*** Data shown Section Begins ***

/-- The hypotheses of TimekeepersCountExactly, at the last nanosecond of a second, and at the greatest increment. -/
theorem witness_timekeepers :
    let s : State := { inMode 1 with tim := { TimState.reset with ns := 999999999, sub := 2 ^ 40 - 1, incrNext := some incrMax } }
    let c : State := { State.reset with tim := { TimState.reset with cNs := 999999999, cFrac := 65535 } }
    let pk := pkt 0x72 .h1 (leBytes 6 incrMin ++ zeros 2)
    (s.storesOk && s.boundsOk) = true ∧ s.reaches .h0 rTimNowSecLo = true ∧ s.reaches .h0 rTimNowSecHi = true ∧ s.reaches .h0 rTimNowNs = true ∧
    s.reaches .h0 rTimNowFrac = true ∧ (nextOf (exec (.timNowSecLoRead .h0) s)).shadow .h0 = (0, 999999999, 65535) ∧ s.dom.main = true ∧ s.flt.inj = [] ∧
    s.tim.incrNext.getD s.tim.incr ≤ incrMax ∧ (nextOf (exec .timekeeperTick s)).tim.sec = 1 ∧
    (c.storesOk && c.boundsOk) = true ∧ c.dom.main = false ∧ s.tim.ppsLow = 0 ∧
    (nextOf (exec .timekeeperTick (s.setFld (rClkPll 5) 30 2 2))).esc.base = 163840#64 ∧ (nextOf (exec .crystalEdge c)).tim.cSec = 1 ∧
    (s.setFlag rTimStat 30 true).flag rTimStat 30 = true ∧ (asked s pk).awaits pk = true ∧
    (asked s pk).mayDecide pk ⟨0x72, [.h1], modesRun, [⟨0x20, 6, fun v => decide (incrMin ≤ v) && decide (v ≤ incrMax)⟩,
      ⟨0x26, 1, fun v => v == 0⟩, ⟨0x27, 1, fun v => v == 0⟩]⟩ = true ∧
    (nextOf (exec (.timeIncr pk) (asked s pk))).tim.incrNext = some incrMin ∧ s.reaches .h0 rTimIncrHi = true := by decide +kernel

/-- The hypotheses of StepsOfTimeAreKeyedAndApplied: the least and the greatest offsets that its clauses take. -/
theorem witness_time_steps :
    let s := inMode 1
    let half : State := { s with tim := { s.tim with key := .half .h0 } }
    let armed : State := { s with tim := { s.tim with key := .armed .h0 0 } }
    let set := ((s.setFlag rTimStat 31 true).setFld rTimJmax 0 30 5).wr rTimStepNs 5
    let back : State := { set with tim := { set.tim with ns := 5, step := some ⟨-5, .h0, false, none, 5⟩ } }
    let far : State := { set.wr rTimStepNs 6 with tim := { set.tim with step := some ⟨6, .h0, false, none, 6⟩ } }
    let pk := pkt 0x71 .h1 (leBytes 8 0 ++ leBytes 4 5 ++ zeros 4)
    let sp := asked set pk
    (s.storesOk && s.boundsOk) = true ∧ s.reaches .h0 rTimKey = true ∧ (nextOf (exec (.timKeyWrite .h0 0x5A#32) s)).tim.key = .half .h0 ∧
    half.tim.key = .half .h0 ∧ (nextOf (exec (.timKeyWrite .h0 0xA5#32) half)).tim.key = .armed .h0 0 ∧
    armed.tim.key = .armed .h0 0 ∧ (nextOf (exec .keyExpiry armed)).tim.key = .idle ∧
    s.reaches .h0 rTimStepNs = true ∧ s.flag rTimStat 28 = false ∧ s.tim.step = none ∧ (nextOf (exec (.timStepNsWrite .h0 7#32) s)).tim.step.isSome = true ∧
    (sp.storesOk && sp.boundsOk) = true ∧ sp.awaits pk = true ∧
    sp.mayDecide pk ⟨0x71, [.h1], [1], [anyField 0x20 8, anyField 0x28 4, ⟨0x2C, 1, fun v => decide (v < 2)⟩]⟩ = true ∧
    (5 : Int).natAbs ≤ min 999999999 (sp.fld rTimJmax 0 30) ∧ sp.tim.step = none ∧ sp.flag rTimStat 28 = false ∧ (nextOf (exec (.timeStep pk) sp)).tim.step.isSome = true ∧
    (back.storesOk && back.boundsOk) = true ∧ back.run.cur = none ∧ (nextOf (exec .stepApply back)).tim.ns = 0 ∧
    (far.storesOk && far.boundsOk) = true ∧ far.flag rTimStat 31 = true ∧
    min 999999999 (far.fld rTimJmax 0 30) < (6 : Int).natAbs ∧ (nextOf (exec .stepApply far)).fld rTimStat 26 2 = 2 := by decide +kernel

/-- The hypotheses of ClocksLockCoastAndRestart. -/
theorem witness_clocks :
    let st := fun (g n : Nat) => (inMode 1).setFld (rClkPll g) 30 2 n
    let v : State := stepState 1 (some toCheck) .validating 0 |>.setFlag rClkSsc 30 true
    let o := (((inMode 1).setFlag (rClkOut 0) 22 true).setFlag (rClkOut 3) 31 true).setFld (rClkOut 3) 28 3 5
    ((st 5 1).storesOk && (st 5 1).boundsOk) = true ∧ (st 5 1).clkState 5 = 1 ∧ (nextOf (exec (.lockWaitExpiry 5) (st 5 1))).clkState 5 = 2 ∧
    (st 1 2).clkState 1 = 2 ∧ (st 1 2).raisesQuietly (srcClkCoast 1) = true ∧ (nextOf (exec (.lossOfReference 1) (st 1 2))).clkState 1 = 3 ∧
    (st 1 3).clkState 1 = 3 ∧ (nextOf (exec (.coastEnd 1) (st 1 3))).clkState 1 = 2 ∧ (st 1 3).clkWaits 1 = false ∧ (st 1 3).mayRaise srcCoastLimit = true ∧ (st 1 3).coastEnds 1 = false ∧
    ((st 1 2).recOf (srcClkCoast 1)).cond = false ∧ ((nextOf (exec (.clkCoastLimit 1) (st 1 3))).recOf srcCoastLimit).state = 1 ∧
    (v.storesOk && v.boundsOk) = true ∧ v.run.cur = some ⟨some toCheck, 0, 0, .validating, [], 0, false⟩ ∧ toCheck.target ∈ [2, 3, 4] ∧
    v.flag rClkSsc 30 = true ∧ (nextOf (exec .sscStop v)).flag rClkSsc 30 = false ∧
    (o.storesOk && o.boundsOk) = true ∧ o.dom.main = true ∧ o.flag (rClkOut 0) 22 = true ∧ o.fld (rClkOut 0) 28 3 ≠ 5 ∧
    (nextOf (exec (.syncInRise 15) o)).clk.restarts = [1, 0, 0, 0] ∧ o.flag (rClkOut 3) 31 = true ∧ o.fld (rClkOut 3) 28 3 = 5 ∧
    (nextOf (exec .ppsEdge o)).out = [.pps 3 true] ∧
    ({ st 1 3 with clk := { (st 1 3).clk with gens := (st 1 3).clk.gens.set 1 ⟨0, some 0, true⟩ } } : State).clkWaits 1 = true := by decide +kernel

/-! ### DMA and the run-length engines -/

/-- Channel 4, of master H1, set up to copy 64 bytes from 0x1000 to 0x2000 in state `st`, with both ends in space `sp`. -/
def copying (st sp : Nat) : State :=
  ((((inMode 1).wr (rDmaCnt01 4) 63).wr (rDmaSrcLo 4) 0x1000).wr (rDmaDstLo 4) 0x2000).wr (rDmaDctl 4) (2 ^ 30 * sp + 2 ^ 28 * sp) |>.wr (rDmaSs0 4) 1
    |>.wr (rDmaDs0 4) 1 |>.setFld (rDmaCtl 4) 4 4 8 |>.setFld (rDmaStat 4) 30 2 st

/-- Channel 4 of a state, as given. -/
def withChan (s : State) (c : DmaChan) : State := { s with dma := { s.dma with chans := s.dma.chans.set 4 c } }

*** Data shown Section Ends ***

» Exercise brief: Copy each line of the preceding data that contains the string "back".

» Exercise output:
    let back : State := { set with tim := { set.tim with ns := 5, step := some ⟨-5, .h0, false, none, 5⟩ } }
    (back.storesOk && back.boundsOk) = true ∧ back.run.cur = none ∧ (nextOf (exec .stepApply back)).tim.ns = 0 ∧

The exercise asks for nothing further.